Untuk menciptakan pendidikan yang relevan, perlu dilakukan penyesuaian pada kurikulum dan metode pengajaran. Kurikulum harus lebih fleksibel dan mampu beradaptasi dengan perkembangan zaman, dengan penekanan pada keterampilan yang akan dibutuhkan di masa depan seperti berpikir kritis, kreativitas, kolaborasi, dan kemampuan digital. Metode pengajaran harus lebih beragam dan berpusat pada siswa, dengan penggunaan teknologi dan sumber daya yang sesuai dengan minat dan kebutuhan mereka. Guru juga perlu menjadi fasilitator yang mampu menghubungkan pembelajaran dengan dunia luar sekolah, seperti dengan mengundang praktisi dari berbagai bidang untuk berbagi pengalaman atau mengorganisir kunjungan studi ke tempat kerja atau organisasi masyarakat.
Banyak contoh baik dari sekolah dan perguruan tinggi di Indonesia yang telah berhasil menerapkan pendidikan berbasis pemecahan masalah dan melihat peningkatan yang signifikan dalam motivasi dan prestasi siswa. Di beberapa sekolah di Surabaya, misalnya, siswa diajak untuk mengembangkan proyek yang berkaitan dengan pengelolaan sampah dan energi terbarukan di lingkungan sekitar sekolah. Hasilnya, tidak hanya siswa yang mendapatkan pemahaman yang lebih baik tentang ilmu lingkungan, tetapi juga masyarakat sekitar yang merasakan manfaat dari solusi yang mereka ciptakan. Di perguruan tinggi, mahasiswa sering bekerja sama dengan industri untuk menyelesaikan masalah yang dihadapi perusahaan, sehingga mereka mendapatkan pengalaman praktis yang berharga sebelum lulus.

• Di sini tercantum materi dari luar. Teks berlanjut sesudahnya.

/-- From `s` to `t` both lanes are kept, the event queue and the drop count stay within their bounds, and waiting snapshots stay
balanced. -/
structure State.Kept (s t : State) : Prop where
  lanes : ∀ l, (s.lane l).Kept (t.lane l)
  queue : t.rwu.queue.length ≤ max s.rwu.queue.length Config.eventQueuePlaces
  drops : t.rwu.dropCount ≤ max s.rwu.dropCount Config.dropCountMax
  waiting : (∀ l, (s.lane l).counters.Balanced) → s.SnapshotsBalanced → t.SnapshotsBalanced

/-- What the events of the lanes in `L` leave: the other lanes, the staged bank, the mailbox shadow, the consumer index and the
pending slot. -/
structure State.Worked (L : Set LaneId) (s t : State) : Prop extends s.Kept t where
  other : ∀ m, m ∉ L → t.lane m = s.lane m
  staged : t.rtu.staged = s.rtu.staged
  shadow : t.cmu.shadow = s.cmu.shadow
  consumer : t.cmu.consumerIndex = s.cmu.consumerIndex
  slot : t.cmu.slot = s.cmu.slot

theorem State.Kept.refl (s : State) : s.Kept s :=
  ⟨fun _ => .refl _, le_max_left _ _, le_max_left _ _, fun _ h => h⟩

theorem State.Kept.trans {s t u : State} (h : s.Kept t) (k : t.Kept u) : s.Kept u where
  lanes l := (h.lanes l).trans (k.lanes l)
  queue := k.queue.trans (max_le h.queue (le_max_right _ _))
  drops := k.drops.trans (max_le h.drops (le_max_right _ _))
  waiting hs hw := k.waiting (fun l => (h.lanes l).balanced (hs l)) (h.waiting hs hw)

/-- A change outside the lanes and the RWU's queue and snapshots. -/
theorem State.Kept.of_same {s t : State} (hlanes : ∀ l, t.lane l = s.lane l) (hqueue : t.rwu.queue = s.rwu.queue)
    (hdrops : t.rwu.dropCount = s.rwu.dropCount) (hreport : ∀ l, (t.rwu.report l).snapshot = (s.rwu.report l).snapshot) :
    s.Kept t where
  lanes l := hlanes l ▸ .refl _
  queue := hqueue ▸ le_max_left _ _
  drops := hdrops ▸ le_max_left _ _
  waiting _ hw l p hp := hw l p (hreport l ▸ hp)

namespace State.Worked

variable {L : Set LaneId} {s t u : State}

theorem refl (s : State) : s.Worked L s := ⟨.refl s, fun _ _ => rfl, rfl, rfl, rfl, rfl⟩

theorem trans (h : s.Worked L t) (k : t.Worked L u) : s.Worked L u where
  toKept := h.toKept.trans k.toKept
  other m hm := (k.other m hm).trans (h.other m hm)
  staged := k.staged.trans h.staged
  shadow := k.shadow.trans h.shadow
  consumer := k.consumer.trans h.consumer
  slot := k.slot.trans h.slot

theorem mono {M : Set LaneId} (h : s.Worked L t) (hLM : L ⊆ M) : s.Worked M t :=
  { h with other := fun m hm => h.other m fun hl => hm (hLM hl) }

end State.Worked

open State.Worked

section
variable {L : Set LaneId}

/-! ### Lanes, records, snapshots -/

theorem worked_setLane {s : State} {l : LaneId} {x : Lane} (hl : l ∈ L) (hx : (s.lane l).Kept x) :
    s.Worked L (s.setLane l x) where
  lanes m := by
    by_cases h : m = l
    · rw [h, lane_setLane_self]
      exact hx
    · rw [lane_setLane_ne _ _ h]
      exact .refl _
  queue := by rw [setLane_rwu]; exact le_max_left _ _
  drops := by rw [setLane_rwu]; exact le_max_left _ _
  waiting _ hw m p hp := hw m p (by rwa [setLane_rwu] at hp)
  other m hm := lane_setLane_ne _ _ fun h => hm (h ▸ hl)
  staged := by rw [setLane_rtu]
  shadow := by rw [setLane_cmu]
  consumer := by rw [setLane_cmu]
  slot := by rw [setLane_cmu]

theorem worked_modLane {s : State} {l : LaneId} {f : Lane → Lane} (hl : l ∈ L) (hf : (s.lane l).Kept (f (s.lane l))) :
    s.Worked L (s.modLane l f) := worked_setLane hl hf

theorem enqueue_bounds (w : Rwu) (r : Record) :
    (w.enqueue r).queue.length ≤ max w.queue.length Config.eventQueuePlaces ∧
      (w.enqueue r).dropCount ≤ max w.dropCount Config.dropCountMax ∧ ∀ l, (w.enqueue r).report l = w.report l := by
  rcases enqueue_cases w r with ⟨hroom, h⟩ | ⟨-, h⟩
  · refine h ▸ ⟨?_, Nat.zero_le _, fun l => by cases l <;> rfl⟩
    exact (by simpa using hroom : (w.queue ++ [_]).length ≤ 24).trans (le_max_right _ _)
  · exact h ▸ ⟨le_max_left _ _, (min_le_right _ _).trans (le_max_right _ _), fun l => by cases l <;> rfl⟩

theorem worked_record (s : State) (r : Record) : s.Worked L (s.record r) :=
  have ⟨hqueue, hdrops, hreport⟩ := enqueue_bounds s.rwu r
  { lanes := fun l => by rw [record_lane]; exact .refl _
    queue := hqueue
    drops := hdrops
    waiting := fun _ hw l p hp => hw l p (hreport l ▸ hp)
    other := fun l _ => record_lane s r l
    staged := rfl
    shadow := rfl
    consumer := rfl
    slot := rfl }

theorem worked_records (s : State) (rs : List Record) : s.Worked L (s.records rs) := by
  induction rs generalizing s with
  | nil => exact refl s
  | cons r rs ih =>
    rw [records_cons]
    exact (worked_record s r).trans (ih _)

theorem worked_apply {s : State} {l : LaneId} {w : Lane × List Record} (hl : l ∈ L) (hw : (s.lane l).Kept w.1) :
    s.Worked L (s.apply l w) := (worked_setLane hl hw).trans (worked_records _ _)

/-- A snapshot copies balanced counters (R173). -/
theorem worked_takeSnapshot (s : State) (l : LaneId) (c : SnapshotCause) : s.Worked L (s.takeSnapshot l c) where
  lanes m := by cases m <;> exact .refl _
  queue := by simp [State.takeSnapshot]
  drops := by simp [State.takeSnapshot]
  waiting hs hw m p hp := by
    by_cases h : m = l
    · obtain ⟨q, hq, hcounters, -⟩ := snapshot_taken s l c
      rw [h, hq, Option.some.injEq] at hp
      rw [← hp, hcounters]
      exact hs l
    · refine hw m p ?_
      rwa [State.takeSnapshot, report_setReport_ne _ _ h] at hp
  other m _ := by cases m <;> rfl
  staged := rfl
  shadow := rfl
  consumer := rfl
  slot := rfl

/-- A change of the RWU outside its queue and its snapshots. -/
theorem worked_setRwu {s : State} {w : Rwu} (hqueue : w.queue = s.rwu.queue) (hdrops : w.dropCount = s.rwu.dropCount)
    (hreport : ∀ l, (w.report l).snapshot = (s.rwu.report l).snapshot) : s.Worked L { s with rwu := w } where
  toKept := .of_same (fun l => by cases l <;> rfl) hqueue hdrops hreport
  other m _ := by cases m <;> rfl
  staged := rfl
  shadow := rfl
  consumer := rfl
  slot := rfl

theorem worked_commonWaits (s : State) : s.Worked L s.commonWaits :=
  worked_setRwu rfl rfl fun l => by cases l <;> rfl

/-- A change of the commit machine alone. -/
theorem worked_setCommit (s : State) (c : Commit) : s.Worked L { s with rtu := { s.rtu with commit := c } } where
  toKept := .of_same (fun l => by cases l <;> rfl) rfl rfl fun _ => rfl
  other m _ := by cases m <;> rfl
  staged := rfl
  shadow := rfl
  consumer := rfl
  slot := rfl

/-- A change of the CMU outside the shadow, the consumer index and the pending slot. -/
theorem worked_setCmu {s : State} {c : Cmu} (hshadow : c.shadow = s.cmu.shadow)
    (hconsumer : c.consumerIndex = s.cmu.consumerIndex) (hslot : c.slot = s.cmu.slot) : s.Worked L { s with cmu := c } where
  toKept := .of_same (fun l => by cases l <;> rfl) rfl rfl fun _ => rfl
  other m _ := by cases m <;> rfl
  staged := rfl
  shadow := hshadow
  consumer := hconsumer
  slot := hslot

/-! ### Recipe -/

theorem worked_answer (s : State) (r : CommandRecord) (c : CommandStatus) (d : Word) : s.Worked L (s.answer r c d) :=
  worked_record _ _

theorem worked_completeCommand (s : State) (c : CommandStatus) (d : Word) : s.Worked L (s.completeCommand c d) := by
  unfold State.completeCommand
  split
  · exact .trans (t := { s with cmu := { s.cmu with executing := none } }) (worked_setCmu rfl rfl rfl) (worked_answer _ _ _ _)
  · exact refl s

theorem worked_endCommit (s : State) (c : CommandStatus) (d : Word) : s.Worked L (s.endCommit c d) :=
  (worked_setCommit s _).trans (worked_completeCommand _ _ _)

theorem worked_swapLane (s : State) {l : LaneId} (hl : l ∈ L) : s.Worked L (s.swapLane l) := by
  have htaken : s.Worked L (s.modLane l fun x => x.takeTable s.rtu.staged l) :=
    worked_modLane hl (Lane.kept_takeTable _ _ _)
  unfold State.swapLane
  split
  · exact refl s
  · exact refl s
  · split
    · dsimp only
      split
      · exact htaken.trans (worked_endCommit _ _ _)
      · exact htaken.trans (worked_setCommit _ _)
    · exact refl s

theorem worked_swapAtOnce (s : State) {l : LaneId} (hl : l ∈ L) : s.Worked L (s.swapAtOnce l) := by
  unfold State.swapAtOnce
  split
  · exact worked_swapLane s hl
  · exact refl s

theorem worked_endScan (s : State) : s.Worked Set.univ s.endScan := by
  unfold State.endScan
  split
  · exact refl s
  · exact refl s
  · split
    · dsimp only
      split
      · exact worked_endCommit _ _ _
      · split
        · exact worked_endCommit _ _ _
        · exact (worked_setCommit s _).trans ((worked_swapAtOnce _ (Set.mem_univ _)).trans (worked_swapAtOnce _ (Set.mem_univ _)))
    · exact refl s

/-! ### Modes -/

theorem worked_takeCapture (s : State) (l : LaneId) : s.Worked L (s.takeCapture l) where
  toKept := .of_same (fun l => by cases l <;> rfl) rfl rfl fun l => by cases l <;> rfl
  other m _ := by cases m <;> rfl
  staged := rfl
  shadow := rfl
  consumer := rfl
  slot := rfl

theorem worked_captureIfWaiting (s : State) (l : LaneId) : s.Worked L (s.captureIfWaiting l) := by
  unfold State.captureIfWaiting
  split
  · exact worked_takeCapture s l
  · exact refl s

theorem worked_beginCapture (s : State) (l : LaneId) : s.Worked L (s.beginCapture l) := by
  unfold State.beginCapture
  dsimp only
  split
  · exact worked_setCmu rfl rfl rfl
  · exact worked_takeCapture s l

theorem worked_setMode (s : State) {l : LaneId} (hl : l ∈ L) (m : LaneMode) (c : ModeCause) (q : BitVec 16) :
    s.Worked L (s.setMode l m c q) := (worked_setLane hl (Lane.kept_mode _ m)).trans (worked_record _ _)

theorem worked_startLane (s : State) {l : LaneId} (hl : l ∈ L) (a b : Nat) (q : BitVec 16) :
    s.Worked L (s.startLane l a b q) :=
  ((worked_setMode s hl _ _ _).trans (worked_modLane hl (Lane.kept_started _ _ _ _))).trans (worked_takeSnapshot _ _ _)

theorem worked_holdLane (s : State) {l : LaneId} (hl : l ∈ L) (q : BitVec 16) : s.Worked L (s.holdLane l q) :=
  ((worked_setMode s hl _ _ _).trans (worked_modLane hl (Lane.kept_drainZero _))).trans (worked_takeSnapshot _ _ _)

theorem worked_resumeLane (s : State) {l : LaneId} (hl : l ∈ L) (q : BitVec 16) : s.Worked L (s.resumeLane l q) :=
  (worked_setMode s hl _ _ _).trans (worked_takeSnapshot _ _ _)

theorem worked_stopLane (s : State) {l : LaneId} (hl : l ∈ L) (q : BitVec 16) : s.Worked L (s.stopLane l q) :=
  ((worked_setMode s hl _ _ _).trans (worked_apply hl (Lane.kept_stopBlocks _ _ _ _))).trans (worked_takeSnapshot _ _ _)

theorem worked_faultLane (s : State) {l : LaneId} (hl : l ∈ L) : s.Worked L (s.faultLane l) :=
  (((worked_captureIfWaiting s l).trans (worked_setMode _ hl _ _ _)).trans
    (worked_apply hl (Lane.kept_stopBlocks _ _ _ _))).trans (worked_takeSnapshot _ _ _)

Meskipun tantangan masih ada, langkah-langkah yang telah diambil menunjukkan bahwa perubahan paradigma mungkin terjadi dan memberikan hasil yang positif. Pendidikan yang relevan tidak hanya akan membekali siswa dengan kemampuan untuk sukses di dunia kerja, tetapi juga akan membantu mereka menjadi warga negara yang bertanggung jawab dan mampu berkontribusi pada pembangunan negara. Dengan terus menggilir paradigma dari hafalan ke pemecahan masalah, kita dapat memastikan bahwa pendidikan di Indonesia tetap relevan dan mampu memenuhi kebutuhan generasi muda yang sedang berkembang.